Reklama

"Chcielibyśmy zdecydowanie w pierwszym półroczu otrzymać notyfikację, bo to otwiera nam też pewne możliwości, jeśli chodzi o dalsze działania; jest na to realna nadzieja" – powiedział w środę PAP wiceminister.

Tobiszowski, który sam nie uczestniczył w rozmowach w Brukseli, zastrzegł, że swoje przekonanie opiera na relacjach wiceministra energii Wojciecha Kowalczyka i prezesa Kompanii Węglowej Krzysztofa Sędzikowskiego, którzy byli wśród reprezentantów strony polskiej na spotkaniu z przedstawicielami Komisji Europejskiej.

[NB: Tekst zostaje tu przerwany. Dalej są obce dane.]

theorem witness_ImmediateDestinationIsRefused :
    decodeWord Config.full 0x101F = .error .immediateDestination ∧
    (instrOfWord 0x101F = some (.mov (.reg 0) .imm) ∧ wordFormat 0x101F ≠ .zero ∧ fieldMd 0x101F = 0b011) ∧
    ∃ t, fetchWord (program [0x101F] []) = .next (0x101F, t) :=
  ⟨by decide, by decide, _, rfl⟩

/-- One word per module. -/
theorem witness_AbsentModulesRejectTheirInstructions :
    decodeWord Config.full 0x0042 = .ok (.sar (.reg 2)) ∧
    decodeWord Config.full 0x00C2 = .ok (.shr (.reg 2)) ∧
    decodeWord Config.full 0x0003 = .ok .reti := by decide

/-- One word per format, and a microinstruction with BM = 2. -/
theorem witness_FormatIsChosenByOpcodeExpansion :
    decodeWord Config.full 0x1000 = .ok (.mov (.reg 0) (.reg 0)) ∧
    decodeWord Config.full 0x0040 = .ok (.sar (.reg 0)) ∧ decodeWord Config.full 0x0001 = .ok .nop ∧
    ({ MicroState.reset.uir with bm := 2, na := 4 } : MicroInstr).bm = 2 := by decide

/-- A microinstruction for each branch mode, a word of each format, and the first and last conditional
jump. -/
theorem witness_MicroAddressFollowsTheBranchMode :
    (∀ b : BitVec 3, ({ MicroState.reset.uir with bm := b } : MicroInstr).bm = b) ∧
    (wordFormat 0x1000 = .double ∧ wordFormat 0x0040 = .single ∧ wordFormat 0x0001 = .zero) ∧
    instrOfWord 0x0220 = some (.jc .direct) ∧ instrOfWord 0x03E0 = some (.jns .direct) ∧
    (0x2040 : Word).extractLsb' 3 3 = 0b000 := ⟨fun _ => rfl, by decide, by decide, by decide, by decide⟩

/-- BM = 4 and BM = 2 with NA = 004H, a word of each format, and two words with one opcode. -/
theorem witness_OpcodeBranchFollowsTheAllocation :
    ({ MicroState.reset.uir with bm := 4 } : MicroInstr).bm = 4 ∧
    (({ MicroState.reset.uir with bm := 2, na := 4 } : MicroInstr).bm = 2 ∧
      ({ MicroState.reset.uir with bm := 2, na := 4 } : MicroInstr).na = 0x004) ∧
    (wordFormat 0x1000 = .double ∧ wordFormat 0x0441 = .single ∧ wordFormat 0x0005 = .zero) ∧
    wordFormat 0x0460 = .single ∧ (0x0460 : Word).extractLsb' 6 6 = (0x0441 : Word).extractLsb' 6 6 := by
  decide

theorem witness_GeneralRegistersAreOrdinary :
    ∃ t, fetchWord (program [0xFFFF] []) = .next (0xFFFF, t) := ⟨_, rfl⟩

/-- One word per length. -/
theorem witness_LengthFollowsFromTheWord :
    decodeWord Config.full 0x1620 = .ok (.mov .imm .direct) ∧
    decodeWord Config.full 0x0460 = .ok (.inc .direct) ∧ decodeWord Config.full 0x0001 = .ok .nop := by
  decide

theorem witness_StepRunsTheDecodedInstruction :
    (program [0x2040] []).halted = false ∧
    accessible (program [0x2040] []).cfg (program [0x2040] []).pc = true ∧
    decodeWord (program [0x2040] []).cfg ((program [0x2040] []).peek (program [0x2040] []).pc) =
      .ok (.add (.reg 1) (.reg 0)) := ⟨rfl, rfl, rfl⟩

theorem witness_HaltEndsTheRun :
    (program [0x0000] []).halted = false ∧
    accessible (program [0x0000] []).cfg (program [0x0000] []).pc = true ∧
    (program [0x0000] []).peek (program [0x0000] []).pc = 0x0000 ∧
    { program [0x0000] [] with halted := true }.halted = true := ⟨rfl, rfl, rfl, rfl⟩

theorem witness_PcAdvancesByTheLength :
    ∃ t u, fetchInstr (program [0x1620, 0xAAAA, 0x0120] []) = .next (.mov .imm .direct, t) ∧
      exec (.mov .imm .direct) t = .next u ∧ (Instr.mov .imm .direct).isTransfer = false :=
  ⟨_, _, rfl, rfl, rfl⟩

/-- The last RAM word, the first I/O word, the first hole, the last hole, and the region without its
module. -/
theorem witness_MemoryPrimitivesFollowTheMap :
    (0xFEFF : Word).toNat < Config.full.ramWords ∧
    (Config.full.ramWords ≤ (0xFF00 : Word).toNat ∧ Config.full.hasInt = true ∧ 0xFF00 ≤ (0xFF00 : Word).toNat) ∧
    ({ Config.full with ramWords := 0x1000 }.ramWords ≤ (0x1000 : Word).toNat ∧ (0x1000 : Word).toNat < 0xFF00) ∧
    ({ Config.full with ramWords := 0x1000 }.ramWords ≤ (0xFEFF : Word).toNat ∧ (0xFEFF : Word).toNat < 0xFF00) ∧
    ({ Config.full with hasInt := false }.ramWords ≤ (0xFFFF : Word).toNat ∧
      { Config.full with hasInt := false }.hasInt = false) := by decide

theorem witness_StoredWordIsFetchedNext :
    (isRam (program [] []).cfg 0xFEFF = true ∧ ∃ t, memWrite 0xFEFF 1 (program [] []) = .next t) ∧
    ∃ t s₁, OperandsReady (.reg 0) .direct (program [0x0031] []) 0 (.mem 0x0031) s₁ ∧
      isRam (program [0x0031] []).cfg 0x0031 = true ∧
      exec (.mov (.reg 0) .direct) (program [0x0031] []) = .next t ∧ t.pc = 0x0031 :=
  ⟨⟨rfl, _, rfl⟩, _, _, ⟨_, rfl, rfl, rfl⟩, rfl, rfl, rfl⟩

/-- A readable constant and pointer; and for the source a location of each kind, an address that cannot
be read among them, and a mode that is refused. -/
theorem witness_AddressingModesGiveTheirLocations :
    (accessible (program [0xFFFF] []).cfg (program [0xFFFF] []).pc = true ∧
      accessible (program [0xFFFF] []).cfg ((program [0xFFFF] []).peek (program [0xFFFF] []).pc) = true) ∧
    (∃ t, resolve (.reg 1) (program [] []) = .next (.reg 1, t)) ∧
    (∃ t, resolve .imm (program [0x8000] []) = .next (.imm 0x8000, t)) ∧
    (∃ t, resolve .direct (program [0xFEFF] []) = .next (.mem 0xFEFF, t)) ∧
    accessible (program [0xFEFF] []).cfg 0xFEFF = true ∧
    accessible { Config.full with ramWords := 0x1000 } 0xFEFF = false ∧
    resolve .imm { program [] [] with pc := 0x2000, cfg := { Config.full with ramWords := 0x1000 } } =
      .refused (.unimplementedAddress 0x2000) :=
  ⟨⟨rfl, rfl⟩, ⟨_, rfl⟩, ⟨_, rfl⟩, ⟨_, rfl⟩, rfl, rfl, rfl⟩

/-- R1 = 0100H with the two words there; the word at PC is 0. -/
def pair : State := (program [0x0000] [(0x0100, 0x1234), (0x0101, 0x8000)]).setReg 1 0x0100

theorem witness_SameRegisterInBothOperands :
    isRam pair.cfg (pair.reg 1) = true ∧ isRam pair.cfg (pair.reg 1 + 1) = true ∧
    Memory.read pair.mem (pair.reg 1).toNat = some 0x1234 ∧
    Memory.read pair.mem (pair.reg 1 + 1).toNat = some 0x8000 ∧
    isRam pair.cfg pair.pc = true ∧ Memory.read pair.mem pair.pc.toNat = some 0x0000 ∧
    isRam pair.cfg (pair.reg 1 + 1 + 0x0000) = true := by decide

/-- A constant FF01H at PC: direct mode names an I/O word. -/
theorem witness_IoDestinationAccessesInOrder :
    (∃ s₁, OperandReady .direct (program [0xFF01] []) (.mem 0xFF01) s₁) ∧
    (∃ s₁, OperandsReady (.reg 0) .direct (program [0xFF01] []) 0 (.mem 0xFF01) s₁) ∧
    isRam (program [0xFF01] []).cfg 0xFF01 = false :=
  ⟨⟨_, rfl, rfl⟩, ⟨_, _, rfl, rfl, rfl⟩, rfl⟩

/-- A register and a memory destination, with an immediate source. -/
theorem witness_MovCopiesItsSource :
    (∃ t, OperandsReady .imm (.reg 1) (program [0x1234] []) 0x1234 (.reg 1) t) ∧
    (∃ t, OperandsReady .imm .direct (program [0x1234, 0x0100] []) 0x1234 (.mem 0x0100) t) ∧
    isRam (program [0x1234, 0x0100] []).cfg 0x0100 = true :=
  ⟨⟨_, _, rfl, rfl, trivial⟩, ⟨_, _, rfl, rfl, rfl⟩, rfl⟩

theorem witness_AdditionsWriteSumAndFlags :
    (∃ t, OperandsReady (.autoInc 1) (.autoInc 1) pair 0x1234 (.mem 0x0101) t) ∧
    ∃ t, OperandReady (.ind 1) pair (.mem 0x0100) t :=
  ⟨⟨_, _, rfl, rfl, rfl⟩, _, rfl, rfl⟩

theorem witness_SubtractionsWriteDifferenceAndFlags :
    (∃ t, OperandsReady (.ind 1) (.reg 1) pair 0x1234 (.reg 1) t) ∧
    ∃ t, OperandReady (.reg 1) pair (.reg 1) t :=
  ⟨⟨_, _, rfl, rfl, trivial⟩, _, rfl, trivial⟩

theorem witness_CompareSetsFlagsOfTheDifference :
    ∃ t, OperandsReady (.reg 1) (.autoInc 1) pair 0x0100 (.mem 0x0100) t := ⟨_, _, rfl, rfl, rfl⟩

theorem witness_LogicWritesResultAndItsFlags :
    (∃ t, OperandsReady (.reg 1) (.ind 1) pair 0x0100 (.mem 0x0100) t) ∧
    ∃ t, OperandReady (.reg 7) pair (.reg 7) t :=
  ⟨⟨_, _, rfl, rfl, rfl⟩, _, rfl, trivial⟩

theorem witness_ShiftsMoveOneBit :
    (∃ t, OperandReady (.reg 1) pair (.reg 1) t) ∧ ∃ t, OperandReady (.autoInc 1) pair (.mem 0x0100) t :=
  ⟨⟨_, rfl, trivial⟩, _, rfl, rfl⟩

/-- SP at the reset value and at 0, where the push wraps into the I/O region. -/
theorem witness_PushAndPopMoveThroughTheStack :
    (∃ t, OperandReady (.reg 1) pair (.reg 1) t) ∧ accessible pair.cfg (pair.sp - 1) = true ∧
    accessible pair.cfg pair.sp = true ∧
    accessible { pair with sp := 0 }.cfg ({ pair with sp := 0 }.sp - 1) = true :=
  ⟨⟨_, rfl, trivial⟩, rfl, rfl, rfl⟩

theorem witness_PopGivesBackThePushedWord :
    ∃ t u, OperandReady (.ind 1) pair (.mem 0x0100) t ∧ isRam pair.cfg (pair.sp - 1) = true ∧
      exec (.push (.ind 1)) pair = .next u :=
  ⟨_, _, ⟨rfl, rfl⟩, rfl, rfl⟩

theorem witness_JumpsGoToTheEffectiveAddress :
    (∃ t, resolveDst (.autoInc 1) pair = .next (.mem 0x0100, t)) ∧
    (∀ e ∈ jumpTable, e.2 { cf := true, of := true, sf := true, zf := true } ∨
      e.2 { cf := false, of := false, sf := false, zf := false }) :=
  ⟨⟨_, rfl⟩, by simp [jumpTable]⟩

/-- JC and JNS, the ends of the range, and a microinstruction with BM = 3. -/
theorem witness_JumpConditionIsReadFromTheOpcode :
    decodeWord Config.full 0x0220 = .ok (.jc .direct) ∧ (0x0220 : Word).extractLsb' 9 7 = 0b0000001 ∧
    decodeWord Config.full 0x03E0 = .ok (.jns .direct) ∧ (0x03E0 : Word).extractLsb' 9 7 = 0b0000001 ∧
    (∃ t, resolveDst .direct (program [0x0100] []) = .next (.mem 0x0100, t)) ∧
    ({ MicroState.reset.uir with bm := 3 } : MicroInstr).bm = 3 :=
  ⟨by decide, by decide, by decide, by decide, ⟨_, rfl⟩, rfl⟩

theorem witness_JumpToRegisterIsRefused :
    (Instr.jz (.reg 7)).isTransfer = true ∧ (Instr.jz (.reg 7)).dst? = some (.reg 7) ∧
    (Instr.call (.reg 0)).isTransfer = true ∧ (Instr.call (.reg 0)).dst? = some (.reg 0) := by decide

theorem witness_CallAndRetUseTheStack :
    (∃ t, resolveDst .relative (program [0x0010] []) = .next (.mem 0x0041, t)) ∧
    accessible (program [0x0010] []).cfg ((program [0x0010] []).sp - 1) = true ∧
    accessible (program [0x0010] []).cfg (program [0x0010] []).sp = true :=
  ⟨⟨_, rfl⟩, rfl, rfl⟩

theorem witness_RetReturnsAfterItsCall :
    isRam (program [0x0100] []).cfg ((program [0x0100] []).sp - 1) = true ∧
    ∃ t, exec (.call .direct) (program [0x0100] []) = .next t ∧ t.sp = t.sp := ⟨rfl, _, rfl, rfl⟩

/-- A request that the check after EI or DI sees. -/
theorem witness_ControlInstructionsDoExactlyThis :
    { pair with intInputs := [some 7] }.cfg.hasInt = true ∧ { pair with intInputs := [some 7] }.halted = false ∧
    { pair with intInputs := [some 7] }.intInputs = some 7 :: [] := ⟨rfl, rfl, rfl⟩

/-- A machine with INT_SAVES_PSW. -/
def saving : State := { pair with cfg := { Config.full with intSavesPsw := true } }

theorem witness_RetiRestoresAndEnables :
    accessible pair.cfg pair.sp = true ∧ pair.cfg.intSavesPsw = false ∧
    accessible saving.cfg saving.sp = true ∧ saving.cfg.intSavesPsw = true ∧
    accessible saving.cfg (saving.sp + 1) = true := by decide

theorem witness_InterruptEntrySavesAndVectors :
    accessible saving.cfg (saving.sp - 1) = true ∧ accessible saving.cfg (saving.sp - 2) = true ∧
    accessible saving.cfg (BitVec.ofNat 16 (7 : VecNum).val) = true := by decide

theorem witness_InterruptAcceptedWhenRequestedAndEnabled :
    ({ pair with cfg := { Config.full with hasInt := false } }.cfg.hasInt = false ∧
      { pair with halted := true }.halted = true) ∧
    (pair.cfg.hasInt = true ∧ pair.halted = false ∧ pair.intInputs = [] ∧
      { pair with intInputs := [none] }.intInputs = none :: [] ∧
      { pair with intInputs := [some 0], ie := true }.ie = true ∧ pair.ie = false) ∧
    (∃ t, exec .ei pair = .next t) ∧ (∃ t, exec .reti pair = .next t) ∧ (∃ t, exec .di pair = .next t) ∧
    ∃ t, interruptEntry 0 pair = .next t :=
  ⟨⟨rfl, rfl⟩, ⟨rfl, rfl, rfl, rfl, rfl, rfl⟩, ⟨_, rfl⟩, ⟨_, rfl⟩, ⟨_, rfl⟩, _, rfl⟩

"Możemy powiedzieć, że rozmowy idą naprawdę w bardzo dobrym kierunku. Nawet udało się w nich przyspieszyć rozstrzygnięcia - przedstawiciele KE uczestniczący w rozmowach przyjęli sugestię, abyśmy szybciej mogli liczyć na przyjęcie notyfikacji" – powiedział Tobiszowski.

Dodał, że strona polska zaprezentowała m.in. dotychczasowe postępy restrukturyzacji, efekty przyjęcia kilka tygodni temu tzw. ustawy górniczej oraz informacje na temat przygotowań do powołania Polskiej Grupy Górniczej, która przejmie 11 kopalń Kompanii Węglowej. Według niego przedstawiciele Komisji przyjęli te informacje pozytywnie, a kolejne spotkanie zaplanowano mniej więcej za miesiąc.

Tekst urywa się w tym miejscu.